--- Record excerpts Enclosed Below ---

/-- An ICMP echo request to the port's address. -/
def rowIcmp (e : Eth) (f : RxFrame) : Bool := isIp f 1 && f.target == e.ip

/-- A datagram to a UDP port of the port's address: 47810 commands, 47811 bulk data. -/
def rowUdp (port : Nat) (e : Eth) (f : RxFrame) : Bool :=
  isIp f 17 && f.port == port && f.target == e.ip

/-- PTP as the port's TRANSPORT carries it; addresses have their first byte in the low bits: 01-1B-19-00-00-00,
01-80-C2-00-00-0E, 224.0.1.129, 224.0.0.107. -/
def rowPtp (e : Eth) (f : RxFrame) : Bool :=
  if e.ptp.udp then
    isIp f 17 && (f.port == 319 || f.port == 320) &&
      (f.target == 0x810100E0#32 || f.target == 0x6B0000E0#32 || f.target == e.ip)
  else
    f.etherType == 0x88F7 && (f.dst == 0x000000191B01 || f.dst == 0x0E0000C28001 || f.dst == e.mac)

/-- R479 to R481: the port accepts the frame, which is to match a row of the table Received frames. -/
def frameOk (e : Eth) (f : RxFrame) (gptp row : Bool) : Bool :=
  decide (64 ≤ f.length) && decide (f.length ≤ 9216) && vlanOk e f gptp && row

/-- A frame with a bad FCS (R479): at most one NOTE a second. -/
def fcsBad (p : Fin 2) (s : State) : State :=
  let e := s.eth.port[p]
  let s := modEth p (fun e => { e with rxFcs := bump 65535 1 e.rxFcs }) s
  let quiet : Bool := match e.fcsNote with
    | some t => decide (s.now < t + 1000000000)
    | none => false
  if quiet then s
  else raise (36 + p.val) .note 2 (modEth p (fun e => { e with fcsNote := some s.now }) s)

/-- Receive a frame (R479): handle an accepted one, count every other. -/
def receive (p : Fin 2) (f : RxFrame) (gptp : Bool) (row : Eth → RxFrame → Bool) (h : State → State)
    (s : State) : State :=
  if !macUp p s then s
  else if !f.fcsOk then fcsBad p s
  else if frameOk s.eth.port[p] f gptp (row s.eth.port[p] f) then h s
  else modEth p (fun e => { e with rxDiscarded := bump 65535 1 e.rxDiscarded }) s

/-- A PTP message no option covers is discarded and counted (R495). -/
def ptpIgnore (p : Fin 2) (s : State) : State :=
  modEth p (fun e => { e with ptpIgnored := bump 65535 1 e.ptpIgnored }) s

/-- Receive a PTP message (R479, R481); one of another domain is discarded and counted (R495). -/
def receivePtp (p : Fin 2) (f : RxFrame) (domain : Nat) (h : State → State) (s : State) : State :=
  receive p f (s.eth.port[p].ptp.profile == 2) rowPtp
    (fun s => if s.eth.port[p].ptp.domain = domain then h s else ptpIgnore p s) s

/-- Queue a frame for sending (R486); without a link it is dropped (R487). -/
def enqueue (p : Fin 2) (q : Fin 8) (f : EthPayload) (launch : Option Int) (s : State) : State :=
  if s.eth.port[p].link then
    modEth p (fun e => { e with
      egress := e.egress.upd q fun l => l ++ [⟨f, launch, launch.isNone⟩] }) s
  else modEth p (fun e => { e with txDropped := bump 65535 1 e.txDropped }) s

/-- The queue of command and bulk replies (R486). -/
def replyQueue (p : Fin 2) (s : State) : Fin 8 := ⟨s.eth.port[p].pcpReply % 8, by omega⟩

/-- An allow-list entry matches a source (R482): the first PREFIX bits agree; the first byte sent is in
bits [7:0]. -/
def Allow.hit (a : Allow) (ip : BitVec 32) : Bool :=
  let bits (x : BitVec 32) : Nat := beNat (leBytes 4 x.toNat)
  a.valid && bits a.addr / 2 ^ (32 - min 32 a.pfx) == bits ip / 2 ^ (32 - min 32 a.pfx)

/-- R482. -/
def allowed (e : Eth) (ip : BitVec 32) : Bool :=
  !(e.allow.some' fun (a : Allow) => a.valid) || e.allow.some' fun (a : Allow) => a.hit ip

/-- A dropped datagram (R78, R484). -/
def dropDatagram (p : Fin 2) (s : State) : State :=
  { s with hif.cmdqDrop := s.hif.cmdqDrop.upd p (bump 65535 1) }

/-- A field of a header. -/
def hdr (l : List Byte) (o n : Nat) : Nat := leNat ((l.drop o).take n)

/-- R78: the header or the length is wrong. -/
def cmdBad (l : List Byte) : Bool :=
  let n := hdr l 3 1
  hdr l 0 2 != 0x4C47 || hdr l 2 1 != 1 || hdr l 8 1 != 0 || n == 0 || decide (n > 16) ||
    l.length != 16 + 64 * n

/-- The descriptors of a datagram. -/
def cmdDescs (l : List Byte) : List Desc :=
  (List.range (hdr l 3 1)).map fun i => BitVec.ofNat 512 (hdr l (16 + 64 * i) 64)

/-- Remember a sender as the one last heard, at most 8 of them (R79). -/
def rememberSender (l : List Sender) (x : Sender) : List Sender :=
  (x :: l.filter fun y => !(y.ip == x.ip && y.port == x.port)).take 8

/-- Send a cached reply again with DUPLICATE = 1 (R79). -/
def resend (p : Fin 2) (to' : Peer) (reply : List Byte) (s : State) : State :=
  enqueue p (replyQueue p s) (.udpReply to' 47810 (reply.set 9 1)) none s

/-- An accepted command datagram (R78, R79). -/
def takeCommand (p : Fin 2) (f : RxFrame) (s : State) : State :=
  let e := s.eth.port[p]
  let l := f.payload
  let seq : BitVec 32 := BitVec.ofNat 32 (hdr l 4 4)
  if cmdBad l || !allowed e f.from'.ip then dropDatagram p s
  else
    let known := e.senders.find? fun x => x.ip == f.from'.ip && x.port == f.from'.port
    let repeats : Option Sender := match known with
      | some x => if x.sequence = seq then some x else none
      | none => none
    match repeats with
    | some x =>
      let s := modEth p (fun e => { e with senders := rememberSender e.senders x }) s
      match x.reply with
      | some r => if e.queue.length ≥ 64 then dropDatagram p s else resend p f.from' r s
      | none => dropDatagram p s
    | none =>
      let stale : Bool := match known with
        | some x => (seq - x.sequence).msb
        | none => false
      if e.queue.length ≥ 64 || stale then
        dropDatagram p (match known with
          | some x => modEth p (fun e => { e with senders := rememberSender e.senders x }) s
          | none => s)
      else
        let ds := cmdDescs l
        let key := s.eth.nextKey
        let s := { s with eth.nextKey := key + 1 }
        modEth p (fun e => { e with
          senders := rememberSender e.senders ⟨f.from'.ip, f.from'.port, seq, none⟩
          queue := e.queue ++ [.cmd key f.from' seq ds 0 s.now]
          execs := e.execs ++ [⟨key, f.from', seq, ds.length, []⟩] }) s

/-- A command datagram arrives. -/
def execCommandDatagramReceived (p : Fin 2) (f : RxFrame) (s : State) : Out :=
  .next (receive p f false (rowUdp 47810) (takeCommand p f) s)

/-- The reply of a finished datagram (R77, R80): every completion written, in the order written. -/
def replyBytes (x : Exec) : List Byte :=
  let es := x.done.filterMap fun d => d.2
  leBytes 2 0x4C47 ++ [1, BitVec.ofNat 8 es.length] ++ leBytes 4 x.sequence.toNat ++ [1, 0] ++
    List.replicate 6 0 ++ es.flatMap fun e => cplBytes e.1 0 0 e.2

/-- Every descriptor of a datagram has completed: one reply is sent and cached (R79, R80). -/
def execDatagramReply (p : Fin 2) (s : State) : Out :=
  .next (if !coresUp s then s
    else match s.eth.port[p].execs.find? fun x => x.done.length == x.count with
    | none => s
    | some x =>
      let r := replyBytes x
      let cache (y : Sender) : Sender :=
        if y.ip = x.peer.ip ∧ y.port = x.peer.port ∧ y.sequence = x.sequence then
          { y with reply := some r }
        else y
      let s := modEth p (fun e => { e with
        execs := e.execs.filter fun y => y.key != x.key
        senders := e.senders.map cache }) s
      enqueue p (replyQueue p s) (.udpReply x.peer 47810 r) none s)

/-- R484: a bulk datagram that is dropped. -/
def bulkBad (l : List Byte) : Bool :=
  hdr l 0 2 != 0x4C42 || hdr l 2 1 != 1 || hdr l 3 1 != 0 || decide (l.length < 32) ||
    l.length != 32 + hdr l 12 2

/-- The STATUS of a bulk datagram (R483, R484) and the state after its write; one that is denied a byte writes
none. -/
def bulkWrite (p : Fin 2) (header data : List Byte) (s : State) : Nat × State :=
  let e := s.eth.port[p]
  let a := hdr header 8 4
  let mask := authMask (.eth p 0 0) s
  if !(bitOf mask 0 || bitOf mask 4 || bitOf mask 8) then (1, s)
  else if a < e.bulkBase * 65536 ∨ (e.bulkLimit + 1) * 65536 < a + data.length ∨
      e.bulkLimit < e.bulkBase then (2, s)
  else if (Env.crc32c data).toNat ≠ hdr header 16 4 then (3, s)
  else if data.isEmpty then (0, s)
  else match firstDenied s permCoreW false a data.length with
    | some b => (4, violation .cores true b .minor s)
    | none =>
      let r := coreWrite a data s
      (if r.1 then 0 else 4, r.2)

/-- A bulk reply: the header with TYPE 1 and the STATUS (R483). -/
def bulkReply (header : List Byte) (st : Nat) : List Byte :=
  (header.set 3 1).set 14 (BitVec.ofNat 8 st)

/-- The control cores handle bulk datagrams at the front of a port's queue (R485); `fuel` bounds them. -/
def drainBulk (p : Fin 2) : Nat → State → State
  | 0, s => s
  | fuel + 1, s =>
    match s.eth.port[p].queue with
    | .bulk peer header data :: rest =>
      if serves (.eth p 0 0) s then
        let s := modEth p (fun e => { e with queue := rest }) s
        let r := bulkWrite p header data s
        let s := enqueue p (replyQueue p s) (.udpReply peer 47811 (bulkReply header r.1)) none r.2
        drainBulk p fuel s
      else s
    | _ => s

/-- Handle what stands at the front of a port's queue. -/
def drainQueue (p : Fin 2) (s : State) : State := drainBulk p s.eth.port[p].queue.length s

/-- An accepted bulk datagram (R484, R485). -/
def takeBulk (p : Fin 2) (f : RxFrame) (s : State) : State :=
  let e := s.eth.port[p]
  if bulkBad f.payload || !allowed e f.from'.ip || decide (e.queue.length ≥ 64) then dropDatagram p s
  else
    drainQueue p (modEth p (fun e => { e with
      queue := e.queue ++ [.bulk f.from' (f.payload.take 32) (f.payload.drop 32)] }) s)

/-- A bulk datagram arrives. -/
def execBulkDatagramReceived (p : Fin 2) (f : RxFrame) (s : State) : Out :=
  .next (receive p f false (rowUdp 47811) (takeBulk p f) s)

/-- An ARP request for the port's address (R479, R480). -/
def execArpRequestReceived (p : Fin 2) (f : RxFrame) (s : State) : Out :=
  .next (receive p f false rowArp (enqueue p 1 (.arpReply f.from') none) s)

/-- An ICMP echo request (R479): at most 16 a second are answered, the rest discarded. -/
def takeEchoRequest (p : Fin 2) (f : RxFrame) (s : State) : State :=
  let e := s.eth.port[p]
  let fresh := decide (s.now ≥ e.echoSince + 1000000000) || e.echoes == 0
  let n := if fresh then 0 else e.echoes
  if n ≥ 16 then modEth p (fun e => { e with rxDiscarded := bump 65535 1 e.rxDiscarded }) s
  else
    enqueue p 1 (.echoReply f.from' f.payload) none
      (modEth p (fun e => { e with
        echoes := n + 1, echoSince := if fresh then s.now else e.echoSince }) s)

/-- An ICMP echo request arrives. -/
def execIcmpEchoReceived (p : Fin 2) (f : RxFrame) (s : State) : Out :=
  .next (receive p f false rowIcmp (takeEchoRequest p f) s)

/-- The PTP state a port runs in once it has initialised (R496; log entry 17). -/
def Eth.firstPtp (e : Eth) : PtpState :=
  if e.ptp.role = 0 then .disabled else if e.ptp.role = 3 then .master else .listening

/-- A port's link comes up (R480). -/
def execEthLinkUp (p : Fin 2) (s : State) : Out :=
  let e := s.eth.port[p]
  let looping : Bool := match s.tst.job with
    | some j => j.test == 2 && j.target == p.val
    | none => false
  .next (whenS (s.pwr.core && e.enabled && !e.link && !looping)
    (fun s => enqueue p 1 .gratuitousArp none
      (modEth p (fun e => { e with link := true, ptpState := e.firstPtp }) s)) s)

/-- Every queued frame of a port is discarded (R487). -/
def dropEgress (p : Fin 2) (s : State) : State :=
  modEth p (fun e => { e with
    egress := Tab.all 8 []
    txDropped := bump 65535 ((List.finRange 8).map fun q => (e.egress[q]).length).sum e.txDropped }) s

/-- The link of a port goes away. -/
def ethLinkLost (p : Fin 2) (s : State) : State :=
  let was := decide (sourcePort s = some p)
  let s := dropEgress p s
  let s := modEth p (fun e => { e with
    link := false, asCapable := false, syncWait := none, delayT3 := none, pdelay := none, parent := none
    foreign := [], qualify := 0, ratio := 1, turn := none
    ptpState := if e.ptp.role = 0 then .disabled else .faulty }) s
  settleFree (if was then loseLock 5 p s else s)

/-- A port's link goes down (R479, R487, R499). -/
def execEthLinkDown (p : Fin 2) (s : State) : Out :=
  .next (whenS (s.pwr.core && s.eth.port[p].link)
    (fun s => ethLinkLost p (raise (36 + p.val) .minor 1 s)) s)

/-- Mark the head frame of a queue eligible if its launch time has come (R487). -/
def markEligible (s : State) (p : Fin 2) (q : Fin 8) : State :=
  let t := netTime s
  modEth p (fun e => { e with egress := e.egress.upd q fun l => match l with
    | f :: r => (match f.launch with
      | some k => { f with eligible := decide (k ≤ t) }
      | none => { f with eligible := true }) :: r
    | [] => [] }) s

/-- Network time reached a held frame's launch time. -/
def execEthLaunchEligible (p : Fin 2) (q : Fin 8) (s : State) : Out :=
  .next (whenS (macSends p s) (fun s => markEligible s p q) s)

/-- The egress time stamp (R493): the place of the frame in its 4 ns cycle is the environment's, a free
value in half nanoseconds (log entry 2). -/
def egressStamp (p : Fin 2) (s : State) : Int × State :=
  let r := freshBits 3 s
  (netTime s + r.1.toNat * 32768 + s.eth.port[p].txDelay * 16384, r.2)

--- End of Enclosed Record excerpts ---

### Try it
Using the entries above, return exactly the lines from the line with "def takeEchoRequest (p" to the line with "discarded (R487). -/", counting both of those lines.

### Written reply
def takeEchoRequest (p : Fin 2) (f : RxFrame) (s : State) : State :=
  let e := s.eth.port[p]
  let fresh := decide (s.now ≥ e.echoSince + 1000000000) || e.echoes == 0
  let n := if fresh then 0 else e.echoes
  if n ≥ 16 then modEth p (fun e => { e with rxDiscarded := bump 65535 1 e.rxDiscarded }) s
  else
    enqueue p 1 (.echoReply f.from' f.payload) none
      (modEth p (fun e => { e with
        echoes := n + 1, echoSince := if fresh then s.now else e.echoSince }) s)

/-- An ICMP echo request arrives. -/
def execIcmpEchoReceived (p : Fin 2) (f : RxFrame) (s : State) : Out :=
  .next (receive p f false rowIcmp (takeEchoRequest p f) s)

/-- The PTP state a port runs in once it has initialised (R496; log entry 17). -/
def Eth.firstPtp (e : Eth) : PtpState :=
  if e.ptp.role = 0 then .disabled else if e.ptp.role = 3 then .master else .listening

/-- A port's link comes up (R480). -/
def execEthLinkUp (p : Fin 2) (s : State) : Out :=
  let e := s.eth.port[p]
  let looping : Bool := match s.tst.job with
    | some j => j.test == 2 && j.target == p.val
    | none => false
  .next (whenS (s.pwr.core && e.enabled && !e.link && !looping)
    (fun s => enqueue p 1 .gratuitousArp none
      (modEth p (fun e => { e with link := true, ptpState := e.firstPtp }) s)) s)

/-- Every queued frame of a port is discarded (R487). -/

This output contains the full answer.